[Start of Attachment]

/-- An erase that completes leaves the slot with both halves EMPTY, the even half current and no erase pending, and changes no
binding.  A DOWN half whose lifetime ends is RETIRED.  An URGENT job suspends a running NORMAL task and runs.  The oldest packet of a decrypt
pipe, received whole, leaves it, and one whose tag fails under the key it latched, and no other, is counted for its filter entry.  A KEY_LOAD that
passes its checks and whose unwrap succeeds writes the inactive half LOADED with its counts at 0 and no invocation launched,
and leaves the other half and the choice of current half; one whose unwrap fails changes no slot, sets UNWRAP_FAIL and answers
CONFLICT.  A KEY_COMMIT at once makes a LOADED half current.  A KEY_ERASE on an empty slot or one being erased changes no slot;
otherwise it marks ERASE_PENDING and cancels a pending switch and an unfinished write.  A KEY_SLOT_SET that changes DIR or
MANAGER finds both halves EMPTY and no account bound.  A KEY_BIND binds its account as named, to an UP slot where it names one,
and changes no other account; where no two accounts share a slot, none do after it.  A KEK_SET that passes its checks and whose unwrap succeeds, or that erases,
changes the KEK it names and no other, and no slot; one whose unwrap fails changes no KEK and answers CONFLICT.  None of the
others changes any slot but its own. -/
def Obligations.KeySlots : Prop :=
  (∀ (n : SlotId) (s : State),
    (keyEraseCompleteGuard n s = true → ∃ t, exec (.keyEraseComplete n) s = .next t ∧
      t.crypto.slots = sparseMod {} s.crypto.slots n.val (fun k => { k with
        halves := k.halves.map emptyHalf, current := 0, erasing := false, stall := false, waiting := none, lastSwitch := none }) ∧
      OnlyChanges [.counters, .flags, .log, .slots, .history] s t) ∧
    (∀ h, downHalfLifetimeEndGuard n h s = true → ∃ t, exec (.downHalfLifetimeEnd n h) s = .next t ∧
      t.crypto.slots = sparseMod {} s.crypto.slots n.val (fun k => { k with
        halves := k.halves.set h { k.halves[h] with state := .retired } }) ∧
      OnlyChanges [.counters, .flags, .log, .slots, .history] s t)) ∧
  (∀ (job : UtilJob) (r : UtilTask) (s : State), utilityJobArriveGuard s = true → s.crypto.util.running = some r →
    job.urgent = true → urgentTask r = false → ∃ t, exec (.utilityJobArrive job) s = .next t ∧
      t.crypto.util.running = some (.job job) ∧
      t.crypto.util.suspended = some r ∧ t.crypto.util.urgentQ = s.crypto.util.urgentQ ∧
      t.crypto.util.normalQ = s.crypto.util.normalQ ∧ OnlyChanges [.counters, .cipher] s t) ∧
  (∀ (k : SliceId) (pipe : Half) (j : DecJob) (rest : List DecJob) (s : State), s.crypto.pipes[pipeIndex k pipe] = j :: rest →
    j.need = 0 → ∃ t, exec (.decryptComplete k pipe) s = .next t ∧ t.crypto.pipes = s.crypto.pipes.set (pipeIndex k pipe) rest ∧
      t.crypto.portFail = (if j.clear = false ∧ openJob j = none then
        sparseMod 0 s.crypto.portFail (4096 * j.group.val + j.entry) (fun v => (v + 1) % 2 ^ 64) else s.crypto.portFail)) ∧
  (∀ (m : MboxId) (r : Request) (s : State),
    (current 0x0601 s = some (m, r) → firstFailing (keyLoadChecks r s) = none →
      (∀ key, unwrapKey (kekAt s (r.u8 3)).1 (kekAt s (r.u8 3)).2 (natBit (r.u8 2) 0) ((r.payload.drop 8).take 40) = some key →
        ∃ t, exec .keyLoad s = .next t ∧
        t.crypto.slots = sparseMod {} s.crypto.slots (r.u16 0) (fun k => { k with
          halves := k.halves.set (otherHalf (slotAt s (r.u16 0)).current)
            { state := .loaded, aes256 := natBit (r.u8 2) 0, key := key, salt := BitVec.ofNat 32 (r.u32 4),
              gen := k.halves[otherHalf (slotAt s (r.u16 0)).current].gen + 1 } }) ∧
        (slotAt s (r.u16 0)).manager = 0) ∧
      (unwrapKey (kekAt s (r.u8 3)).1 (kekAt s (r.u8 3)).2 (natBit (r.u8 2) 0) ((r.payload.drop 8).take 40) = none →
        ∃ t, exec .keyLoad s = .next t ∧ t.crypto.slots = s.crypto.slots ∧
        (flagWord t (aKeyFlags (r.u16 0))).getLsbD 6 = true ∧ (boxAt t m).resp.status = .conflict)) ∧
    (current 0x0602 s = some (m, r) → firstFailing (keyCommitChecks r s) = none → r.u32 4 = 0xFFFFFFFF →
      ∃ t, exec .keyCommit s = .next t ∧ (slotAt t (r.u16 0)).current = kcHalf r ∧
        (slotAt s (r.u16 0)).halves[kcHalf r].state = .loaded ∧ (slotAt s (r.u16 0)).current ≠ kcHalf r) ∧
    (current 0x0603 s = some (m, r) → firstFailing (keyEraseChecks r s) = none → ∃ t, exec .keyErase s = .next t ∧
      t.crypto.slots = (if slotEmpty (slotAt s (r.u16 0)) || (slotAt s (r.u16 0)).erasing then s.crypto.slots
        else sparseMod {} s.crypto.slots (r.u16 0) fun k => { k with erasing := true, switch := none, write := none })) ∧
    (current 0x0600 s = some (m, r) → firstFailing (keySlotSetChecks r s) = none → ∃ t, exec .keySlotSet s = .next t ∧
      ((slotAt s (r.u16 0)).down ≠ (r.u8 2 == 1) ∨ (slotAt s (r.u16 0)).manager ≠ r.u8 3 →
        (slotAt s (r.u16 0)).halves[(0 : Fin 2)].state = .empty ∧ (slotAt s (r.u16 0)).halves[(1 : Fin 2)].state = .empty ∧
          ∀ a, (acctAt s a).bind ≠ .slot (r.u16 0))) ∧
    (current 0x0604 s = some (m, r) → firstFailing (keyBindChecks r s) = none → ∃ t, exec .keyBind s = .next t ∧
      (acctAt t (Fin.ofNat 256 (r.u16 0))).bind =
        (if r.u16 2 = 0xFFFE then .clear else if r.u16 2 = 0xFFFF then .unbound else .slot (r.u16 2)) ∧
      (∀ a, a ≠ Fin.ofNat 256 (r.u16 0) → acctAt t a = acctAt s a) ∧
      ((∀ a b n, (acctAt s a).bind = .slot n → (acctAt s b).bind = .slot n → a = b) →
        ∀ a b n, (acctAt t a).bind = .slot n → (acctAt t b).bind = .slot n → a = b) ∧
      (r.u16 2 ≤ 1023 → (slotAt s (r.u16 2)).down = false) ∧
      OnlyChanges [.env, .bridge, .anchor, .mail, .log, .accounts] s t) ∧
    (current 0x0607 s = some (m, r) → firstFailing (kekSetChecks r s) = none →
      (∀ v, (natBit (r.u8 1) 1 = true ∧ v = none) ∨ (natBit (r.u8 1) 1 = false ∧
          ∃ k, unwrapKey true s.fw.fuses.rootKey (natBit (r.u8 1) 0) ((r.payload.drop 4).take 40) = some k ∧
            v = some (natBit (r.u8 1) 0, k)) →
        ∃ t, exec .kekSet s = .next t ∧ t.crypto.keks = s.crypto.keks.set (Fin.ofNat 8 (r.u8 0)) v ∧
        OnlyChanges [.env, .counters, .bridge, .anchor, .mail, .log, .keks] s t) ∧
      (natBit (r.u8 1) 1 = false → unwrapKey true s.fw.fuses.rootKey (natBit (r.u8 1) 0) ((r.payload.drop 4).take 40) = none →
        ∃ t, exec .kekSet s = .next t ∧ t.crypto.keks = s.crypto.keks ∧ (boxAt t m).resp.status = .conflict)))
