-- ==== Sys2Proof/Laws/KeepsOps.lean ====
section
/-!
SUPPORT. Laws/KeepsOps.lean: one lemma for each operation of Machine/Ops, BridgeSend, Command, Shaper, Buffer, Mirror, Oam, Timing, Cipher, Stamp, Parser, Ptp, FabSend, FabLink, Entry, Trunk, Defect:
what it leaves unchanged (see Laws/Keeps.lean).
-/
namespace Sys2Proof.Machine

variable {w : Comp → Bool} {k : Prop} {i s : State}

theorem modVec_keeps {v : VectorId} {f : Vec → Vec} (h_log : w .log = true) (h : Keeps w k i s) : Keeps w k i (modVec s v f) :=
  Keeps.set_ev (.inl h_log) (.inr ⟨rfl, rfl, rfl⟩) (fun _ hb => hb) h

theorem fireVec_keeps {x0} (h_log : w .log = true)
    (h : Keeps w k i s) : Keeps w k i (fireVec x0 s) := by
  unfold fireVec
  repeat' first
    | with_reducible assumption
    | with_reducible refine modVec_keeps h_log ?_

theorem causeVec_keeps {x0 x1} (h_log : w .log = true)
    (h : Keeps w k i s) : Keeps w k i (causeVec x0 x1 s) := by
  unfold causeVec
  repeat' first
    | with_reducible assumption
    | (extract_lets +onlyGivenNames y0
       first
       | (refine_lift have hy0 : Keeps w k i y0 := ?_; ?_
          clear_value y0
          revert y0
          intro _ _
          rotate_left
          unfold y0
          clear y0)
       | (try clear_value y0
          revert y0
          intro _))
    | with_reducible refine fireVec_keeps h_log ?_
    | with_reducible refine modVec_keeps h_log ?_
    | with_reducible refine Keeps.ite ?_ ?_

theorem count_keeps {a n : Nat} (h_counters : w .counters = true) (h : Keeps w k i s) : Keeps w k i (count a n s) := by
  refine Keeps.set_regs (.inl h_counters) (.inr rfl) (.inr ⟨rfl, rfl, rfl⟩) (fun _ hc => ?_) h
  refine ⟨sparseWf_mod (f := fun v => (v + n) % 2 ^ 64) (n := a) hc.1, hc.2.1, hc.2.2.1, fun b => ?_, hc.2.2.2.2⟩
  show sparseGet 0 (sparseMod 0 s.regs.ctr a fun v => (v + n) % 2 ^ 64) b < 2 ^ 64
  by_cases hb : b = a
  · subst hb
    rw [sparseGet_mod_same hc.1]
    exact Nat.mod_lt _ (by decide)
  · rw [sparseGet_mod_other hc.1 hb]
    exact hc.2.2.2.1 b

theorem count1_keeps {x0} (h_counters : w .counters = true)
    (h : Keeps w k i s) : Keeps w k i (count1 x0 s) := by
  unfold count1
  repeat' first
    | with_reducible assumption
    | with_reducible refine count_keeps h_counters ?_

theorem drawUpTo_keeps {x0} (h_env : w .env = true)
    (h : Keeps w k i s) : Keeps w k i (drawUpTo x0 s).2 := by
  unfold drawUpTo
  repeat' first
    | with_reducible assumption
    | with_reducible refine Keeps.set_env h_env ?_

theorem drawUpTo_keepsE {x0} (h_env : w .env = true) {p t} (e : drawUpTo x0 s = (p, t))
    (h : Keeps w k i s) : Keeps w k i t := by
  have g := drawUpTo_keeps (x0 := x0) h_env h
  rw [e] at g
  exact g

theorem evqCopy_keeps {r : Record} (h_log : w .log = true) (h : Keeps w k i s) : Keeps w k i (evqCopy r s) := by
  unfold evqCopy
  have h1 : Keeps w k i { s with ev := { s.ev with evq := { s.ev.evq with
      slots := sparseSet none s.ev.evq.slots s.ev.evq.prod (some r),
      prod := (s.ev.evq.prod + 1) % s.ev.evq.entries } } } :=
    Keeps.set_ev (.inl h_log) (.inr ⟨rfl, rfl, rfl⟩) (fun _ hb => hb) h
  split
  · exact causeVec_keeps h_log h1
  · exact h1

theorem evqLose_keeps {r : Record} (h_counters : w .counters = true) (h_log : w .log = true) (h : Keeps w k i s) :
    Keeps w k i (evqLose r s) :=
  count_keeps h_counters (Keeps.set_ev (.inl h_log) (.inr ⟨rfl, rfl, rfl⟩) (fun _ hb => hb) h)

theorem pushHistory_keeps {r : Record} (h_history : w .history = true) (h : Keeps w k i s) : Keeps w k i (pushHistory r s) := by
  have put : ∀ l, Keeps w k i { s with fw := { s.fw with history := l } } := fun l =>
    Keeps.set_fw (.inr ⟨rfl, rfl, rfl, rfl, rfl, rfl, rfl, rfl⟩) (.inr ⟨rfl, rfl, rfl, rfl, rfl⟩) (.inr ⟨rfl, rfl⟩)
      (.inr ⟨rfl, rfl, rfl, rfl, rfl, rfl⟩) (.inl h_history) rfl h
  unfold pushHistory
  split
  · split
    · exact put _
    · split
      · exact put _
      · exact h
  · split
    · exact put _
    · exact h

theorem pushRecord_keeps {r : Record} (h_log : w .log = true) (h_history : w .history = true) (h : Keeps w k i s) :
    Keeps w k i (pushRecord r s) := by
  unfold pushRecord
  refine Keeps.set_ev (.inl h_log) (.inr ⟨rfl, rfl, rfl⟩) (fun _ _ => Nat.le_trans (Nat.le_of_eq List.length_take) (Nat.min_le_left _ _)) ?_
  refine Keeps.ite ?_ h
  split
  · exact pushHistory_keeps h_history h
  · exact h

theorem putFlags_keeps {a : Nat} {v : Word} (h_flags : w .flags = true) (h : Keeps w k i s) : Keeps w k i (putFlags a v s) :=
  Keeps.set_regs (.inr rfl) (.inl h_flags) (.inr ⟨rfl, rfl, rfl⟩)
    (fun _ hc => ⟨hc.1, sparseWf_set hc.2.1, hc.2.2⟩) h

theorem writeRecord_keeps {x0} (h_counters : w .counters = true) (h_flags : w .flags = true) (h_log : w .log = true) (h_history : w .history = true)
    (h : Keeps w k i s) : Keeps w k i (writeRecord x0 s) := by
  unfold writeRecord
  repeat' first
    | with_reducible assumption
    | (extract_lets +onlyGivenNames y0
       first
       | (refine_lift have hy0 : Keeps w k i y0 := ?_; ?_
          clear_value y0
          revert y0
          intro _ _
          rotate_left
          unfold y0
          clear y0)
       | (try clear_value y0
          revert y0
          intro _))
    | with_reducible refine evqCopy_keeps h_log ?_
    | with_reducible refine evqLose_keeps h_counters h_log ?_
    | with_reducible refine pushRecord_keeps h_log h_history ?_
    | with_reducible refine putFlags_keeps h_flags ?_
    | with_reducible refine Keeps.ite ?_ ?_

theorem logEvent_keeps {x0 x1 x2 x3} (h_counters : w .counters = true) (h_flags : w .flags = true) (h_log : w .log = true) (h_history : w .history = true)
    (h : Keeps w k i s) : Keeps w k i (logEvent x0 x1 x2 x3 s) := by
  unfold logEvent
  repeat' first
    | with_reducible assumption
    | with_reducible refine writeRecord_keeps h_counters h_flags h_log h_history ?_

theorem modAcct_keeps {x1 x2} (h_accounts : w .accounts = true)
    (h : Keeps w k i s) : Keeps w k i (modAcct s x1 x2) := by
  unfold modAcct
  repeat' first
    | with_reducible assumption
    | with_reducible refine Keeps.set_path (.inr ⟨rfl, rfl, rfl, rfl, rfl⟩) (.inr ⟨rfl, rfl⟩) (.inr ⟨rfl, rfl, rfl⟩) (.inr rfl) (.inl h_accounts) (.inr rfl) ?_

theorem modBox_keeps {x1 x2} (h_mail : w .mail = true)
    (h : Keeps w k i s) : Keeps w k i (modBox s x1 x2) := by
  unfold modBox
  repeat' first
    | with_reducible assumption
    | with_reducible refine Keeps.set_mail h_mail ?_

theorem modBridge_keeps {x1 x2 x3} (h_bridge : w .bridge = true)
    (h : Keeps w k i s) : Keeps w k i (modBridge s x1 x2 x3) := by
  unfold modBridge
  repeat' first
    | with_reducible assumption
    | with_reducible refine Keeps.set_bridge h_bridge ?_

theorem modBuf_keeps {x1 x2} (h_bufs : w .bufs = true)
    (h : Keeps w k i s) : Keeps w k i (modBuf s x1 x2) := by
  unfold modBuf
  repeat' first
    | with_reducible assumption
    | with_reducible refine Keeps.set_path (.inr ⟨rfl, rfl, rfl, rfl, rfl⟩) (.inr ⟨rfl, rfl⟩) (.inr ⟨rfl, rfl, rfl⟩) (.inl h_bufs) (.inr ⟨rfl, rfl, rfl, rfl, rfl, rfl, rfl, rfl⟩) (.inr rfl) ?_

theorem modCap_keeps {x1 x2} (h_anchor : w .anchor = true)
    (h : Keeps w k i s) : Keeps w k i (modCap s x1 x2) := by
  unfold modCap
  repeat' first
    | with_reducible assumption
    | with_reducible refine Keeps.set_anchor h_anchor ?_

theorem modCls_keeps {x1 x2} (h_cls : w .cls = true)
    (h : Keeps w k i s) : Keeps w k i (modCls s x1 x2) := by
  unfold modCls
  repeat' first
    | with_reducible assumption
    | with_reducible refine Keeps.set_path (.inr ⟨rfl, rfl, rfl, rfl, rfl⟩) (.inr ⟨rfl, rfl⟩) (.inl h_cls) (.inr rfl) (.inr ⟨rfl, rfl, rfl, rfl, rfl, rfl, rfl, rfl⟩) (.inr rfl) ?_

theorem modGroup_keeps {x1 x2} (h_groups : w .groups = true)
    (h : Keeps w k i s) : Keeps w k i (modGroup s x1 x2) := by
  unfold modGroup
  repeat' first
    | with_reducible assumption
    | with_reducible refine Keeps.set_trunk (.inr ⟨rfl, rfl, rfl⟩) (.inl h_groups) (.inr rfl) ?_

theorem modSlot_keeps {x1 x2} (h_slots : w .slots = true)
    (h : Keeps w k i s) : Keeps w k i (modSlot s x1 x2) := by
  unfold modSlot
  repeat' first
    | with_reducible assumption
    | with_reducible refine Keeps.set_crypto (.inl h_slots) (.inr rfl) (.inr ⟨rfl, rfl, rfl⟩) ?_

theorem modHalf_keeps {x1 x2 x3} (h_slots : w .slots = true)
    (h : Keeps w k i s) : Keeps w k i (modHalf s x1 x2 x3) := by
  unfold modHalf
  repeat' first
    | with_reducible assumption
    | with_reducible refine modSlot_keeps h_slots ?_

theorem modLane_keeps {x1 x2} (h_lanes : w .lanes = true)
    (h : Keeps w k i s) : Keeps w k i (modLane s x1 x2) := by
  unfold modLane
  repeat' first
    | with_reducible assumption
    | with_reducible refine Keeps.set_trunk (.inl h_lanes) (.inr rfl) (.inr rfl) ?_

theorem modPort_keeps {x1 x2} (h_ports : w .ports = true)
    (h : Keeps w k i s) : Keeps w k i (modPort s x1 x2) := by
  unfold modPort
  repeat' first
    | with_reducible assumption
    | with_reducible refine Keeps.set_path (.inl h_ports) (.inr ⟨rfl, rfl⟩) (.inr ⟨rfl, rfl, rfl⟩) (.inr rfl) (.inr ⟨rfl, rfl, rfl, rfl, rfl, rfl, rfl, rfl⟩) (.inr rfl) ?_

theorem modRing_keeps {q : MgtQueue} {f : MgtRing → MgtRing} (h_rings : w .rings = true) (h : Keeps w k i s) :
    Keeps w k i (modRing s q f) :=
  Keeps.set_ev (.inr ⟨rfl, rfl, rfl, rfl, rfl⟩) (.inl h_rings) (fun _ hb => hb) h

theorem modRoute_keeps {x1 x2 x3} (h_bridge : w .bridge = true)
    (h : Keeps w k i s) : Keeps w k i (modRoute s x1 x2 x3) := by
  unfold modRoute
  repeat' first
    | with_reducible assumption
    | with_reducible refine Keeps.set_bridge h_bridge ?_

theorem setFlag_keeps {x0 x1} (h_counters : w .counters = true) (h_flags : w .flags = true) (h_log : w .log = true) (h_history : w .history = true)
    (h : Keeps w k i s) : Keeps w k i (setFlag x0 x1 s) := by
  unfold setFlag
  repeat' first
    | with_reducible assumption
    | (extract_lets +onlyGivenNames y0
       first
       | (refine_lift have hy0 : Keeps w k i y0 := ?_; ?_
          clear_value y0
          revert y0
          intro _ _
          rotate_left
          unfold y0
          clear y0)
       | (try clear_value y0
          revert y0
          intro _))
    | with_reducible refine putFlags_keeps h_flags ?_
    | with_reducible refine writeRecord_keeps h_counters h_flags h_log h_history ?_
    | with_reducible refine Keeps.ite ?_ ?_

theorem sendFlits_keeps {x0 x1 x2 x3} (h_bridge : w .bridge = true)
    (h : Keeps w k i s) : Keeps w k i (sendFlits x0 x1 x2 x3 s) := by
  unfold sendFlits
  repeat' first
    | with_reducible assumption
    | with_reducible refine modBridge_keeps h_bridge ?_
    | with_reducible refine Keeps.ite ?_ ?_
    | split

theorem bridgeSend_keeps {x0 x1 x2 x3} (h_bridge : w .bridge = true)
    (h : Keeps w k i s) : Keeps w k i (bridgeSend x0 x1 x2 x3 s) := by
  unfold bridgeSend
  repeat' first
    | with_reducible assumption
    | (extract_lets +onlyGivenNames y0
       first
       | (refine_lift have hy0 : Keeps w k i y0 := ?_; ?_
          clear_value y0
          revert y0
          intro _ _
          rotate_left
          unfold y0
          clear y0)
       | (try clear_value y0
          revert y0
          intro _))
    | with_reducible refine sendFlits_keeps h_bridge ?_
    | with_reducible refine Keeps.set_bridge h_bridge ?_

theorem bumpGen_keeps {x0} (h_bridge : w .bridge = true) (h_anchor : w .anchor = true)
    (h : Keeps w k i s) : Keeps w k i (bumpGen x0 s) := by
  unfold bumpGen
  repeat' first
    | with_reducible assumption
    | (extract_lets +onlyGivenNames y0
       first
       | (refine_lift have hy0 : Keeps w k i y0 := ?_; ?_
          clear_value y0
          revert y0
          intro _ _
          rotate_left
          unfold y0
          clear y0)
       | (try clear_value y0
          revert y0
          intro _))
    | with_reducible refine modCap_keeps h_anchor ?_
    | with_reducible refine Keeps.ite ?_ ?_
    | split
    | with_reducible refine Keeps.set_bridge h_bridge ?_

theorem mirrorCopy_keeps {x0 x1} (h_anchor : w .anchor = true) (h_mail : w .mail = true)
    (h : Keeps w k i s) : Keeps w k i (mirrorCopy x0 x1 s) := by
  unfold mirrorCopy
  repeat' first
    | with_reducible assumption
    | with_reducible refine modBox_keeps h_mail ?_
    | with_reducible refine modCap_keeps h_anchor ?_
    | split

theorem serviceSend_keeps {x0 x1} (h_env : w .env = true)
    (h : Keeps w k i s) : Keeps w k i (serviceSend x0 x1 s) := by
  unfold serviceSend
  repeat' first
    | with_reducible assumption
    | with_reducible refine Keeps.set_env h_env ?_

theorem serviceAnswer_keeps {x0 x1} (h_env : w .env = true)
    (h : Keeps w k i s) : Keeps w k i (serviceAnswer x0 x1 s) := by
  unfold serviceAnswer
  repeat' first
    | with_reducible assumption
    | with_reducible refine serviceSend_keeps h_env ?_
    | with_reducible refine Keeps.ite ?_ ?_

theorem respond_keeps {x0 x1 x2} (h_env : w .env = true) (h_anchor : w .anchor = true) (h_mail : w .mail = true) (h_log : w .log = true)
    (h : Keeps w k i s) : Keeps w k i (respond x0 x1 x2 s) := by
  unfold respond
  repeat' first
    | with_reducible assumption
    | (extract_lets +onlyGivenNames y0
       first
       | (refine_lift have hy0 : Keeps w k i y0 := ?_; ?_
          clear_value y0
          revert y0
          intro _ _
          rotate_left
          unfold y0
          clear y0)
       | (try clear_value y0
          revert y0
          intro _))
    | with_reducible refine causeVec_keeps h_log ?_
    | with_reducible refine mirrorCopy_keeps h_anchor h_mail ?_
    | with_reducible refine modBox_keeps h_mail ?_
    | with_reducible refine serviceAnswer_keeps h_env ?_
    | with_reducible refine Keeps.ite ?_ ?_
    | split
    | with_reducible refine Keeps.set_mail h_mail ?_

theorem setLong_keeps {x0 x1} (h_mail : w .mail = true)
    (h : Keeps w k i s) : Keeps w k i (setLong x0 x1 s) := by
  unfold setLong
  repeat' first
    | with_reducible assumption
    | with_reducible refine Keeps.ite ?_ ?_
    | split
    | with_reducible refine Keeps.set_mail h_mail ?_

theorem finish_keeps {m : MboxId} {d : Done} (h_env : w .env = true) (h_bridge : w .bridge = true) (h_anchor : w .anchor = true) (h_mail : w .mail = true) (h_log : w .log = true)
    (h : KeepsDone w k i d) : Keeps w k i (finish m d) := by
  have h1 : ∀ q, Keeps w k i (if d.status = .ok then bumpGen q d.st else d.st) := fun q =>
    Keeps.ite (bumpGen_keeps (h := h.st) h_bridge h_anchor) h.st
  unfold finish
  extract_lets q
  refine Keeps.ite ?_ ?_
  · exact setLong_keeps h_mail (mirrorCopy_keeps h_anchor h_mail (h1 q))
  · exact respond_keeps h_env h_anchor h_mail h_log (h1 q)

theorem okDone_keeps 
    (h : Keeps w k i s) : KeepsDone w k i (okDone s) := by
  unfold okDone
  repeat' first
    | with_reducible assumption
    | with_reducible refine KeepsDone.mk ?_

[End of Attachment]

AIM OF THE EXERCISE – Find the lines in the entries above where "otherHalf" occurs, and copy each of them.

RESPONSE BOX –
          halves := k.halves.set (otherHalf (slotAt s (r.u16 0)).current)
              gen := k.halves[otherHalf (slotAt s (r.u16 0)).current].gen + 1 } }) ∧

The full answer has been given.